Search giant denies it intended to violate consumer privacy by circumventing Safari settings
Privacy advocates have been waiting for this one: Google agreed to pay a record $22.5 million to settle Federal Trade Commission charges that it circumvented privacy settings in Apple’s Safari browser. As part of the order, Google must disable all the tracking cookies it had said it would not place on consumers’ computers.
The settlement is part of the FTC’s ongoing efforts to make sure that companies live up to their own privacy policies. By imposing the largest fine it has ever obtained for a violation, the FTC hopes to send a clear message to other companies that might play fast and loose with privacy promises.

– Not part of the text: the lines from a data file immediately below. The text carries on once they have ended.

-- ==== Sys2Proof/Machine/EchoSlave.lean ====
section
/-! DEFINITION. The reference environment of `20_memory.md` R80 to R86: the echo slave, and the bench that closes the
loop between it and the engine. Not part of the hardware (R80); the machine's step does not know of it. Log 26. -/

namespace Sys2Proof.Machine

/-- `mode` (R81). -/
inductive EchoMode where
  | idle | recv | ackout | send | ackin
deriving DecidableEq, Repr

/-- The echo slave's parameters and state (R81); `prevScl`, `prevLine` are the pair it saw before, and `store0` is the
model's own: what `store` held at the start, for R252 (log 26). -/
structure Echo where
  ackset : List DevAddr
  regw : Nat
  fill : Byte
  nackAfter : Option Nat
  sda : Bool
  mode : EchoMode
  bits : Nat
  sh : Byte
  nbytes : Nat
  acked : Nat
  selected : Bool
  read : Bool
  regbytes : List Byte
  ptr : Option Nat
  wrbuf : Option (List Byte)
  sendidx : Nat
  masterAck : Bool
  store : List (Nat × List Byte)
  store0 : List (Nat × List Byte)
  prevScl : Bool
  prevLine : Bool
deriving DecidableEq, Repr

/-- The slave at the start. R81 gives `sda`, `mode`, `acked`, `ptr`, `wrbuf` and `regbytes`. It gives no initial value
for the rest: `bits`, `sh`, `nbytes`, `sendidx` start at 0, `selected`, `read`, `master_ack` at false, the pair seen
before is that of an idle bus, and the first contents of `store` are a parameter (DESIGN CHOICE, log 26). -/
def echoInit (ackset : List DevAddr) (regw : Nat) (nackAfter : Option Nat) (store : List (Nat × List Byte)) : Echo where
  ackset := ackset
  regw := regw
  fill := 0xFF
  nackAfter := nackAfter
  sda := true
  mode := .idle
  bits := 0
  sh := 0
  nbytes := 0
  acked := 0
  selected := false
  read := false
  regbytes := []
  ptr := none
  wrbuf := none
  sendidx := 0
  masterAck := false
  store := store
  store0 := store
  prevScl := true
  prevLine := true

/-- `store[p]`. -/
def echoStored (m : List (Nat × List Byte)) (p : Nat) : List Byte :=
  match m with
  | [] => []
  | (k, v) :: m => if k = p then v else echoStored m p

/-- `store[ptr] <- wrbuf` if both are not none; `wrbuf <- none` (R82). -/
def echoCommit (e : Echo) : Echo :=
  match e.ptr, e.wrbuf with
  | some p, some w => { e with store := (p, w) :: e.store.filter (fun c => c.1 != p), wrbuf := none }
  | _, _ => { e with wrbuf := none }

/-- A start condition is seen (R82). -/
def echoStart (e : Echo) : Echo := { e with mode := .recv, bits := 0, sh := 0, nbytes := 0, sda := true }

/-- A stop condition is seen (R82). -/
def echoStop (e : Echo) : Echo :=
  { echoCommit e with mode := .idle, selected := false, acked := 0, sda := true, ptr := none, regbytes := [] }

/-- Drive the next bit (R85). -/
def echoDrive (e : Echo) : Echo := { e with sda := e.sh.getLsbD (7 - e.bits) }

/-- Load the next byte and drive its first bit (R85). -/
def echoLoad (e : Echo) : Echo :=
  let stored := match e.ptr with
    | some p => echoStored e.store p
    | none => []
  echoDrive { e with sh := stored.getD e.sendidx e.fill, bits := 0 }

/-- Acknowledge or not, the end of a received byte (R83). -/
def echoAnswer (ack : Bool) (e : Echo) : Echo :=
  let e := { e with nbytes := e.nbytes + 1 }
  if ack then { e with acked := e.acked + 1, sda := false, mode := .ackout }
  else { e with sda := true, mode := .idle }

/-- Bytes read most significant first. -/
def echoPtr (bs : List Byte) : Nat := bs.foldl (fun a b => a * 256 + b.toNat) 0

/-- A register or payload byte is taken (R83). -/
def echoTake (b : Byte) (e : Echo) : Echo :=
  if e.regbytes.length < e.regw then
    let rb := e.regbytes ++ [b]
    { e with regbytes := rb, ptr := if rb.length = e.regw then some (echoPtr rb) else e.ptr }
  else { e with wrbuf := some (e.wrbuf.getD [] ++ [b]) }

/-- A whole byte has been received (R83). -/
def echoByte (e : Echo) : Echo :=
  let b := e.sh
  let e := { e with bits := 0, sh := 0 }
  let want := match e.nackAfter with
    | none => true
    | some k => decide (e.acked < k)
  if e.nbytes = 0 then
    if want && e.ackset.contains (b.extractLsb' 1 7) then
      let e := { e with selected := true, read := b.getLsbD 0 }
      let e := if e.read then e else { echoCommit e with regbytes := [], ptr := none }
      echoAnswer true e
    else echoAnswer false { e with selected := false }
  else if e.selected && want then echoAnswer true (echoTake b e)
  else echoAnswer false e

/-- A clock rise with the data line at level `d` (R83, R85). -/
def echoRise (d : Bool) (e : Echo) : Echo :=
  match e.mode with
  | .recv => { e with sh := e.sh.shiftConcat d, bits := e.bits + 1 }
  | .ackin => { e with masterAck := !d }
  | .idle => e
  | .ackout => e
  | .send => e

/-- A clock fall (R83, R84, R85). -/
def echoFall (e : Echo) : Echo :=
  match e.mode with
  | .recv => if e.bits = 8 then echoByte e else e
  | .ackout =>
    let e := { e with sda := true }
    if e.read && e.nbytes == 1 then echoLoad { e with mode := .send, sendidx := 0 } else { e with mode := .recv }
  | .send =>
    let e := { e with bits := e.bits + 1 }
    if e.bits = 8 then { e with sda := true, mode := .ackin, masterAck := false } else echoDrive e
  | .ackin =>
    if e.masterAck then echoLoad { e with sendidx := e.sendidx + 1, mode := .send }
    else { e with mode := .idle, sda := true }
  | .idle => e

/-- The slave observes the pair (`SCL_EFF`, `line(SDA_PIN)`) and reacts (R81). -/
def echoObserve (scl line : Bool) (e : Echo) : Echo :=
  let ps := e.prevScl
  let pl := e.prevLine
  let e := { e with prevScl := scl, prevLine := line }
  if ps && scl then
    if pl && !line then echoStart e else if !pl && line then echoStop e else e
  else if !ps && scl then echoRise line e
  else if ps && !scl then echoFall e
  else e

/-- The engine and the slave on one bus. -/
structure Bench where
  engine : State
  slave : Echo
deriving DecidableEq, Repr

/-- One engine turn of the closed loop: the slave's pull answers a `SAMPLE`, and the slave observes the lines after
every micro-operation but `WAIT` and `SAMPLE` (R81). -/
def benchTurn (b : Bench) : Host.Outcome Bench Fault Refusal :=
  match engineTurn { b.engine with answers := [b.slave.sda] } with
  | .next t =>
    match b.engine.uopAt with
    | some .wait => .next { b with engine := t }
    | some .sample => .next { b with engine := t }
    | _ => .next { engine := t, slave := echoObserve t.sclEff (t.sdaLine b.slave.sda) b.slave }
  | .fault r => .fault r
  | .refused r => .refused r

/-- The slave re-initialised: as `echoInit` has it, with its own parameters and its first `store`. -/
def echoReset (e : Echo) : Echo := { echoInit e.ackset e.regw e.nackAfter e.store0 with fill := e.fill }

/-- `rst_n` in the closed loop: "the reference environment ... is re-initialised together with the engine"
(`70_reset_and_hazards.md` R252). -/
def benchReset (b : Bench) : Bench := { engine := resetEngine b.engine, slave := echoReset b.slave }

/-- Who acts next in the closed loop. -/
inductive BenchTurn where
  /-- The engine and, in the same step, the slave. -/
  | engine
  /-- The host makes one access. -/
  | host (op : HostOp)
  /-- `rst_n` is asserted and released. -/
  | rst
deriving DecidableEq, Repr

/-- One turn of the closed loop. -/
def benchTake (t : BenchTurn) (b : Bench) : Host.Outcome Bench Fault Refusal :=
  match t with
  | .engine => benchTurn b
  | .host op =>
    match hostAct op b.engine with
    | .next s => .next { b with engine := s }
    | .fault r => .fault r
    | .refused r => .refused r
  | .rst => .next (benchReset b)

/-- The closed loop over a list of turns. -/
def benchRun : List BenchTurn → Bench → Host.Outcome Bench Fault Refusal
  | [], b => .next b
  | t :: rest, b =>
    match benchTake t b with
    | .next c => benchRun rest c
    | .fault r => .fault r
    | .refused r => .refused r

/-- The host writes a command word and the loop runs for `fuel` turns. -/
def benchCommand (w : Word) (fuel : Nat) (b : Bench) : Host.Outcome Bench Fault Refusal :=
  benchRun (.host (.write 3 w) :: List.replicate fuel .engine) b

end Sys2Proof.Machine
end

“No matter how big or small, all companies must abide by FTC orders against them and keep their privacy promises to consumers, or they will end up paying many times what it would have cost to comply in the first place,” said Jon Leibowitz, chairman of the FTC.
The settlement, approved 4-1 by the FTC, was not a surprise. However, commissioner Thomas Rosche opposed the settlement because he said it allows Google to deny culpability.
For several months in 2011 and 2012, Google placed advertising tracking cookies on computers using Safari browsers despite a default setting to block third-party cookies and despite reassurances that as a member of the Network Advertising Alliance, it would honor the alliance’s rules.
That action violated the settlement Google reached with the FTC in October 2011, which barred Google from misrepresenting the extent to which consumers can exercise control over the collection of their information.
Google continued to maintain it didn’t intend to violate consumers’ privacy. “We set the highest standards of privacy and security for our users. The FTC is focused on a 2009 help center page published more than two years before our consent decree, and a year before Apple changed its cookie-handling policy. We have now changed that page and taken steps to remove the ad cookies, which collected no personal information, from Apple’s browsers,” a Google spokesperson said in a statement.
The ruling left some consumer advocates wanting more. “While the $22.5 million penalty levied against Google is a record for the FTC, it is woefully insufficient considering that Google refused to admit any liability or wrongdoing,” said John Simpson, Consumer Watchdog’s privacy project director. “The commission has allowed Google to buy its way out of trouble for an amount that probably is less than the company spends on lunches for its employees and with no admission it did anything wrong.”
The settlement also brought the usual litany of press statements from lawmakers applauding the FTC for holding Google to its consent order. Sen. John Rockefeller (D-W.Va.), the chairman of the Commerce Committee who has been holding a series of privacy hearings, also took the opportunity to push for stricter privacy legislation to protect consumers.
“I will continue to push for common-sense privacy legislation to give consumers the ability to choose what information companies collect about them and how they use it. In the meantime, it is imperative that the FTC continues to make sure that individual companies abide by the promises they make about consumers’ privacy. Without strong enforcement actions, companies have shown a preference for profits over consumer protection,” Rockefeller said.